Of the 25 households, 28.0% of which had children under the age of 18 living with them, 48.0% were married couples living together, 4.0% were cohabitating couples, 16.0% had a female householder with no spouse or partner present and 32.0% had a male householder with no spouse or partner present. 28.0% of all households were non-families. 28.0% of all households were made up of individuals, 4.0% had someone living alone who was 65 years old or older.

The median age in the city was 55.5 years. 11.6% of the residents were under the age of 20; 0.0% were between the ages of 20 and 24; 18.6% were from 25 and 44; 32.6% were from 45 and 64; and 37.2% were 65 years of age or older. The gender makeup of the city was 51.2% male and 48.8% female.

===2010 census===
As of the census of 2010, there were 89 people, 42 households, and 27 families living in the city. The population density was 404.5 PD/sqmi. There were 51 housing units at an average density of 231.8 /sqmi. The racial makeup of the city was 98.9% White and 1.1% from two or more races. Hispanic or Latino of any race were 1.1% of the population.

There were 42 households, of which 19.0% had children under the age of 18 living with them, 61.9% were married couples living together, 2.4% had a male householder with no wife present, and 35.7% were non-families. 33.3% of all households were made up of individuals, and 11.9% had someone living alone who was 65 years of age or older. The average household size was 2.12 and the average family size was 2.67.

The median age in the city was 47.5 years. 18% of residents were under the age of 18; 5.6% were between the ages of 18 and 24; 19.1% were from 25 to 44; 37.2% were from 45 to 64; and 20.2% were 65 years of age or older. The gender makeup of the city was 53.9% male and 46.1% female.

===2000 census===
As of the census of 2000, there were 88 people, 39 households, and 24 families living in the city.
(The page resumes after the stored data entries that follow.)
/-- Any number of ticks short of the expiry leaves the wait standing (R152). -/
theorem run_waited {k : Nat} {ins : List Input} (hk : k < max (T.toNat - s.timer.toNat) 1)
    (hin : s.inputs = List.replicate k .tick ++ ins) :
    Host.Core.run Sys2Proof.core k s = .next (s.waited k ins) := by
  induction k generalizing ins with
  | zero =>
    obtain rfl : s.inputs = ins := hin
    simp [Host.Core.run, State.waited]
  | succ k ih =>
    have hT := T.isLt
    have hcount := toNat_waited_timer (s := s) (T := T) (k := k) (by omega) ([.tick] ++ ins)
    have hnext : timerNext (s.waited k ([.tick] ++ ins)).timer = (s.waited (k + 1) ins).timer := by
      rw [timerNext_of_lt (by omega), hcount]
      rfl
    have hlt : (s.waited (k + 1) ins).timer.toNat < T.toNat := by
      rw [toNat_waited_timer (T := T) hk]
      omega
    rw [List.replicate_succ', List.append_assoc] at hin
    refine run_append_step (ih (by omega) hin) ?_
    refine (step_tick_counts (s := s.waited k ([.tick] ++ ins)) (rest := ins) rfl hw (hnext ▸ hlt)).trans ?_
    rw [hnext]
    rfl

/-- The expiring tick ends the run (R152). -/
theorem run_wait_expires {n : Nat} {rest : List Input} (hn : n = max (T.toNat - s.timer.toNat) 1)
    (hin : s.inputs = List.replicate n .tick ++ rest) :
    ∃ x, Host.Core.run Sys2Proof.core n s = .next (State.fail { s with inputs := rest, timer := x } e) := by
  obtain ⟨k, rfl⟩ : ∃ k, n = k + 1 := Nat.exists_eq_succ_of_ne_zero (by omega)
  rw [List.replicate_succ', List.append_assoc] at hin
  have hcount := toNat_waited_timer (s := s) (T := T) (k := k) (by omega) ([.tick] ++ rest)
  have hexpires := step_tick_expires (s := s.waited k ([.tick] ++ rest)) rfl hw (le_toNat_timerNext (by omega))
  exact ⟨_, run_append_step (run_waited hw (by omega) hin) hexpires⟩

/-- Both halves of R152's arithmetic, for whichever wait the phase is under. -/
theorem wait_ends_at_its_tick {n : Nat} {rest : List Input} (hn : n = max (T.toNat - s.timer.toNat) 1)
    (hin : s.inputs = List.replicate n .tick ++ rest) :
    (∃ t, Host.Core.run Sys2Proof.core n s = .next t ∧ t.phase = .done ∧ t.fsm = .failed ∧ t.errCode = e.code ∧
      t.errSub = e.sub ∧ t.trace = s.trace ++ [.close] ∧ t.inputs = rest) ∧
    ∀ k, k < n → ∃ t, Host.Core.run Sys2Proof.core k s = .next t ∧ t.phase = s.phase ∧
      t.timer.toNat = s.timer.toNat + k := by
  constructor
  · obtain ⟨x, hrun⟩ := run_wait_expires hw hn hin
    exact ⟨_, hrun, rfl, rfl, rfl, rfl, rfl, rfl⟩
  · intro k hk
    subst hn
    obtain ⟨m, hm⟩ := Nat.exists_eq_add_of_lt hk
    have hsplit : s.inputs = List.replicate k .tick ++ (List.replicate (m + 1) .tick ++ rest) := by
      rw [hin, hm, Nat.add_assoc, List.replicate_add, List.append_assoc]
    exact ⟨_, run_waited hw hk hsplit, rfl, toNat_waited_timer hk _⟩

end
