/-- CLAMP: z := min(max(x, lo), hi) (R270). -/
def kClamp (c : KCtx) (o : KOp) : KCtx :=
  let s := o.r.vsel.toNat
  kWrites c ((List.range o.r.m.toNat).map fun i =>
    let lo := if kTA o then kV c s else kRead c (o.b + i)
    let hi := if kTA o then kV c (s + 1) else kRead c (o.c + i)
    let x := kRead c (o.a + i)
    let y := if x < lo then lo else x
    (o.c + i, if hi < y then hi else y))

/-- ⌊√n⌋ or the integer above where the rounding is free, 0 for a negative n. -/
def sqrtFree (site : Nat) (n : Int) : Int :=
  let r := isqrt n.toNat
  if (r * r : Int) = n ∨ n ≤ 0 then (r : Int) else if Config.roundsUp site n 1 then (r : Int) + 1 else (r : Int)

/-- One element of RECIP: 1 / x or 1 / √x with F fraction bits. Of 0, and of a negative value under the root, it saturates, at
which end the manual does not say (R270). -/
def kRecipOne (c : KCtx) (idx f : Nat) (root : Bool) (x : Int) : KCtx × Int :=
  if x = 0 ∨ (root = true ∧ x < 0) then
    let c := { kNote c idx 1 with seed := c.seed + 1 }
    (c, if Config.freeNat (c.seed - 1) % 2 = 0 then 2147483647 else -2147483648)
  else if root then kSat c idx (sqrtFree 102 (divFree 103 (2 ^ (3 * f)) x))
  else kSat c idx (divFree 104 (2 ^ (2 * f)) x)

/-- RECIP: z := 1 / x, or 1 / √x (R270). -/
def kRecip (c : KCtx) (o : KOp) : KCtx :=
  let (c, out) := (List.range o.r.m.toNat).foldl (fun (x : KCtx × List (Nat × Int)) i =>
    let (c, y) := kRecipOne x.1 o.idx o.r.shift.toNat (kTA o) (kRead c (o.a + i))
    (c, x.2 ++ [(o.c + i, y)])) (c, [])
  kWrites c out

/-- DOT: V[VSEL] := xᵀ y, also written to C (R267, R270). -/
def kDot (c : KCtx) (o : KOp) : KCtx :=
  let (c, y) := kForm c o.idx 0 (kSub o) o.r.shift.toNat (if kAcc o then kRead c o.c else 0)
    ((List.range o.r.m.toNat).map fun i => (kRead c (o.a + i), kRead c (o.b + i)))
  kWrite { c with v := c.v.set o.r.vsel.toNat (un 32 y) } o.c y

/-- COPY: z := x (R270). -/
def kCopy (c : KCtx) (o : KOp) : KCtx :=
  kWrites c ((List.range o.r.m.toNat).map fun i => (o.c + i, kRead c (o.a + i)))

/-- GREDUCE: z := sum over the gang's lanes of each lane's x (R270). -/
def kGreduce (c : KCtx) (o : KOp) : KCtx :=
  let (c, out) := (List.range o.r.m.toNat).foldl (fun (x : KCtx × List (Nat × Int)) i =>
    let (c', y) := kSat x.1 o.idx (isum (c.mems.map fun m => memWord m (c.base + o.a + i)))
    (c', x.2 ++ [(o.c + i, y)])) (c, [])
  kWrites c out

/-- CAPDIST: P distances at C. The manual gives its operands no layout, so that the distances are free values (R270, R328). -/
def kCapdist (c : KCtx) (o : KOp) : KCtx :=
  let p := o.r.m.toNat
  { kWrites c ((List.range p).map fun i => (o.c + i, sx 32 (Config.freeNat (c.seed + i)))) with seed := c.seed + p }

/-- One record other than REPEAT. -/
def kernel (c : KCtx) (o : KOp) : KCtx :=
  match o.r.kernel.toNat with
  | 0x01 => kGemm c o
  | 0x02 => kSyrk c o
  | 0x03 => kGemv c o
  | 0x04 => kLdl c o
  | 0x05 => kSolve c o
  | 0x06 => kAxpby c o
  | 0x07 => kClamp c o
  | 0x08 => kRecip c o
  | 0x09 => kDot c o
  | 0x0A => kCopy c o
  | 0x0B => kGreduce c o
  | 0x0C => kCapdist c o
  | _ => c

/-- The iteration index and the strides of the innermost enclosing REPEAT. -/
abbrev KEnv := Option (Int × Int × Int × Int)

/-- An operand's offset in an iteration (R274). -/
def stepped (off : Nat) (step : Bool) (env : KEnv) (stride : Int × Int × Int → Int) : Int :=
  match env with
  | some (i, st) => if step then (off : Int) + i * stride st else off
  | none => off

/-- A record with its operands resolved. -/
def kResolve (idx : Nat) (r : KRec) (env : KEnv) : KOp :=
  { idx := idx, r := r, a := (stepped r.a.toNat (r.flags.getLsbD 4) env fun s => s.1).toNat,
    b := (stepped r.b.toNat (r.flags.getLsbD 5) env fun s => s.2.1).toNat,
    c := (stepped r.c.toNat (r.flags.getLsbD 6) env fun s => s.2.2).toNat }

/-- The strides of a REPEAT. -/
def kStrides (r : KRec) : Int × Int × Int := (r.a.toInt, r.b.toInt, r.c.toInt)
The population density was 408.7 PD/sqmi. There were 53 housing units at an average density of 246.2 /sqmi. The racial makeup of the city was 98.86% White, and 1.14% from two or more races.

There were 39 households, out of which 30.8% had children under the age of 18 living with them, 56.4% were married couples living together, 2.6% had a female householder with no husband present, and 35.9% were non-families. 30.8% of all households were made up of individuals, and 17.9% had someone living alone who was 65 years of age or older. The average household size was 2.26 and the average family size was 2.80.

In the city, the population was spread out, with 21.6% under the age of 18, 8.0% from 18 to 24, 22.7% from 25 to 44, 27.3% from 45 to 64, and 20.5% who were 65 years of age or older. The median age was 44 years. For every 100 females, there were 83.3 males. For every 100 females age 18 and over, there were 109.1 males.

The median income for a household in the city was $40,000, and the median income for a family was $40,625. Males had a median income of $25,833 versus $25,833 for females. The per capita income for the city was $14,749. There were 18.5% of families and 17.0% of the population living below the poverty line, including 28.0% of under eighteens and 10.0% of those over 64.

==Education==
The Centerville Community School District operates area public schools.